**EXERCISE PROMPT**
An exact transcription of the data below is needed.

*** INPUT MATERIAL Section Begins ***

/-- No line of a sector whose erase is cut short shows a content that its lines do not read as (R3). -/
theorem abandoned_unread (hm : arrayWf s.array = true) (hi : CutByReset s.ctrl i) (hn : inSector i n = true) {b : List Byte}
    (hl : memGet (abandonedArray s.ctrl s.array s.barred left) n ≠ none)
    (hb : (n, b) ∈ abandonedBarred s.ctrl s.array s.barred) :
    readable (cellOutcome (memGet (abandonedArray s.ctrl s.array s.barred left) n)) ≠ some b :=
  abandonedArray_in (P := fun x => x ≠ none → readable (cellOutcome x) ≠ some b) s.ctrl s.barred left hm i n hi hn
    (fun h => absurd rfl h)
    (fun _ hbars _ hne hreads => (failedEraseCell_reads i n _ _ b hreads).1 hne (hbars _ hb)) hl

theorem abandoned_header (hm : arrayWf s.array = true) (hi : CutByReset s.ctrl i) (hj : IsJournal i) :
    validSectorHeader (cellOutcome (memGet (abandonedArray s.ctrl s.array s.barred left) (lineNo i 0))) = none :=
  abandonedArray_in (P := fun x => validSectorHeader (cellOutcome x) = none) s.ctrl s.barred left hm i _ hi
    (inSector_zero i) header_blank fun _ _ _ => failedEraseCell_header i hj _ _

theorem abandoned_commit (hm : arrayWf s.array = true) (hi : CutByReset s.ctrl i) (hlow : i.val < 2)
    (hn : inSector i n = true) {b : List Byte}
    (hb : readable (cellOutcome (memGet (abandonedArray s.ctrl s.array s.barred left) n)) = some b) :
    fieldAt b 0 4 ≠ Config.snapshotMarker :=
  abandonedArray_in (P := fun x => readable (cellOutcome x) = some b → fieldAt b 0 4 ≠ Config.snapshotMarker)
    s.ctrl s.barred left hm i n hi hn (fun h => by rw [← Option.some.inj h]; decide)
    (fun _ _ _ hreads => (failedEraseCell_reads i n _ _ b hreads).2 hlow) hb

end

/-- Settles O5: both resets leave the array and the barred contents of `abandonedArray` and `abandonedBarred`. -/
theorem resetKeepsArray : Obligations.ResetKeepsArray := by
  intro left s c hc hcanon
  have hm : arrayWf s.array = true := hcanon.1
  have hends : ∃ t, exec c s = .next t ∧ t.array = abandonedArray s.ctrl s.array s.barred left ∧
      t.barred = abandonedBarred s.ctrl s.array s.barred := by
    rcases hc with rfl | rfl
    · exact ⟨coldReset left s, rfl, rfl, rfl⟩
    · exact ⟨softReset left s, rfl, rfl, rfl⟩
  obtain ⟨t, ht, harray, hbarred⟩ := hends
  refine ⟨t, ht, fun n hout hprogram => ?_, fun who i first lines hop => ?_, fun i hi => ⟨fun n b hn hl hb => ?_,
    fun hj => ?_, fun hlow n b hn hb => ?_⟩, fun n x => ?_⟩
  · rw [harray, abandonedArray_out _ _ _ hm n hout, programmedArray_outside hm hprogram]
  · refine ⟨programmedArray s.ctrl s.array left, ?_, fun n hout => ?_⟩
    · have hprogrammed : programmedArray s.ctrl s.array left = cutProgram s.array (lineNo i first) lines.length left := by
        unfold programmedArray
        rw [hop]
      rw [hprogrammed]
      exact cutProgram_residue s i first lines.length left hm
    · rw [harray, abandonedArray_out _ _ _ hm n hout]
  · rw [harray] at hl ⊢
    exact abandoned_unread hm hi hn hl (hbarred ▸ hb)
  · rw [harray]
    exact abandoned_header hm hi hj
  · exact abandoned_commit hm hi hlow hn (harray ▸ hb)
  · rw [hbarred]
    exact mem_abandonedBarred s.ctrl s.barred hm n x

*** INPUT MATERIAL Section Ends ***

**OUTPUT OF THE TASK**
/-- No line of a sector whose erase is cut short shows a content that its lines do not read as (R3). -/
theorem abandoned_unread (hm : arrayWf s.array = true) (hi : CutByReset s.ctrl i) (hn : inSector i n = true) {b : List Byte}
    (hl : memGet (abandonedArray s.ctrl s.array s.barred left) n ≠ none)
    (hb : (n, b) ∈ abandonedBarred s.ctrl s.array s.barred) :
    readable (cellOutcome (memGet (abandonedArray s.ctrl s.array s.barred left) n)) ≠ some b :=
  abandonedArray_in (P := fun x => x ≠ none → readable (cellOutcome x) ≠ some b) s.ctrl s.barred left hm i n hi hn
    (fun h => absurd rfl h)
    (fun _ hbars _ hne hreads => (failedEraseCell_reads i n _ _ b hreads).1 hne (hbars _ hb)) hl

theorem abandoned_header (hm : arrayWf s.array = true) (hi : CutByReset s.ctrl i) (hj : IsJournal i) :
    validSectorHeader (cellOutcome (memGet (abandonedArray s.ctrl s.array s.barred left) (lineNo i 0))) = none :=
  abandonedArray_in (P := fun x => validSectorHeader (cellOutcome x) = none) s.ctrl s.barred left hm i _ hi
    (inSector_zero i) header_blank fun _ _ _ => failedEraseCell_header i hj _ _

theorem abandoned_commit (hm : arrayWf s.array = true) (hi : CutByReset s.ctrl i) (hlow : i.val < 2)
    (hn : inSector i n = true) {b : List Byte}
    (hb : readable (cellOutcome (memGet (abandonedArray s.ctrl s.array s.barred left) n)) = some b) :
    fieldAt b 0 4 ≠ Config.snapshotMarker :=
  abandonedArray_in (P := fun x => readable (cellOutcome x) = some b → fieldAt b 0 4 ≠ Config.snapshotMarker)
    s.ctrl s.barred left hm i n hi hn (fun h => by rw [← Option.some.inj h]; decide)
    (fun _ _ _ hreads => (failedEraseCell_reads i n _ _ b hreads).2 hlow) hb

end

/-- Settles O5: both resets leave the array and the barred contents of `abandonedArray` and `abandonedBarred`. -/
theorem resetKeepsArray : Obligations.ResetKeepsArray := by
  intro left s c hc hcanon
  have hm : arrayWf s.array = true := hcanon.1
  have hends : ∃ t, exec c s = .next t ∧ t.array = abandonedArray s.ctrl s.array s.barred left ∧
      t.barred = abandonedBarred s.ctrl s.array s.barred := by
    rcases hc with rfl | rfl
    · exact ⟨coldReset left s, rfl, rfl, rfl⟩
    · exact ⟨softReset left s, rfl, rfl, rfl⟩
  obtain ⟨t, ht, harray, hbarred⟩ := hends
  refine ⟨t, ht, fun n hout hprogram => ?_, fun who i first lines hop => ?_, fun i hi => ⟨fun n b hn hl hb => ?_,
    fun hj => ?_, fun hlow n b hn hb => ?_⟩, fun n x => ?_⟩
  · rw [harray, abandonedArray_out _ _ _ hm n hout, programmedArray_outside hm hprogram]
  · refine ⟨programmedArray s.ctrl s.array left, ?_, fun n hout => ?_⟩
    · have hprogrammed : programmedArray s.ctrl s.array left = cutProgram s.array (lineNo i first) lines.length left := by
        unfold programmedArray
        rw [hop]
      rw [hprogrammed]
      exact cutProgram_residue s i first lines.length left hm
    · rw [harray, abandonedArray_out _ _ _ hm n hout]
  · rw [harray] at hl ⊢
    exact abandoned_unread hm hi hn hl (hbarred ▸ hb)
  · rw [harray]
    exact abandoned_header hm hi hj
  · exact abandoned_commit hm hi hlow hn (harray ▸ hb)
  · rw [hbarred]
    exact mem_abandonedBarred s.ctrl s.barred hm n x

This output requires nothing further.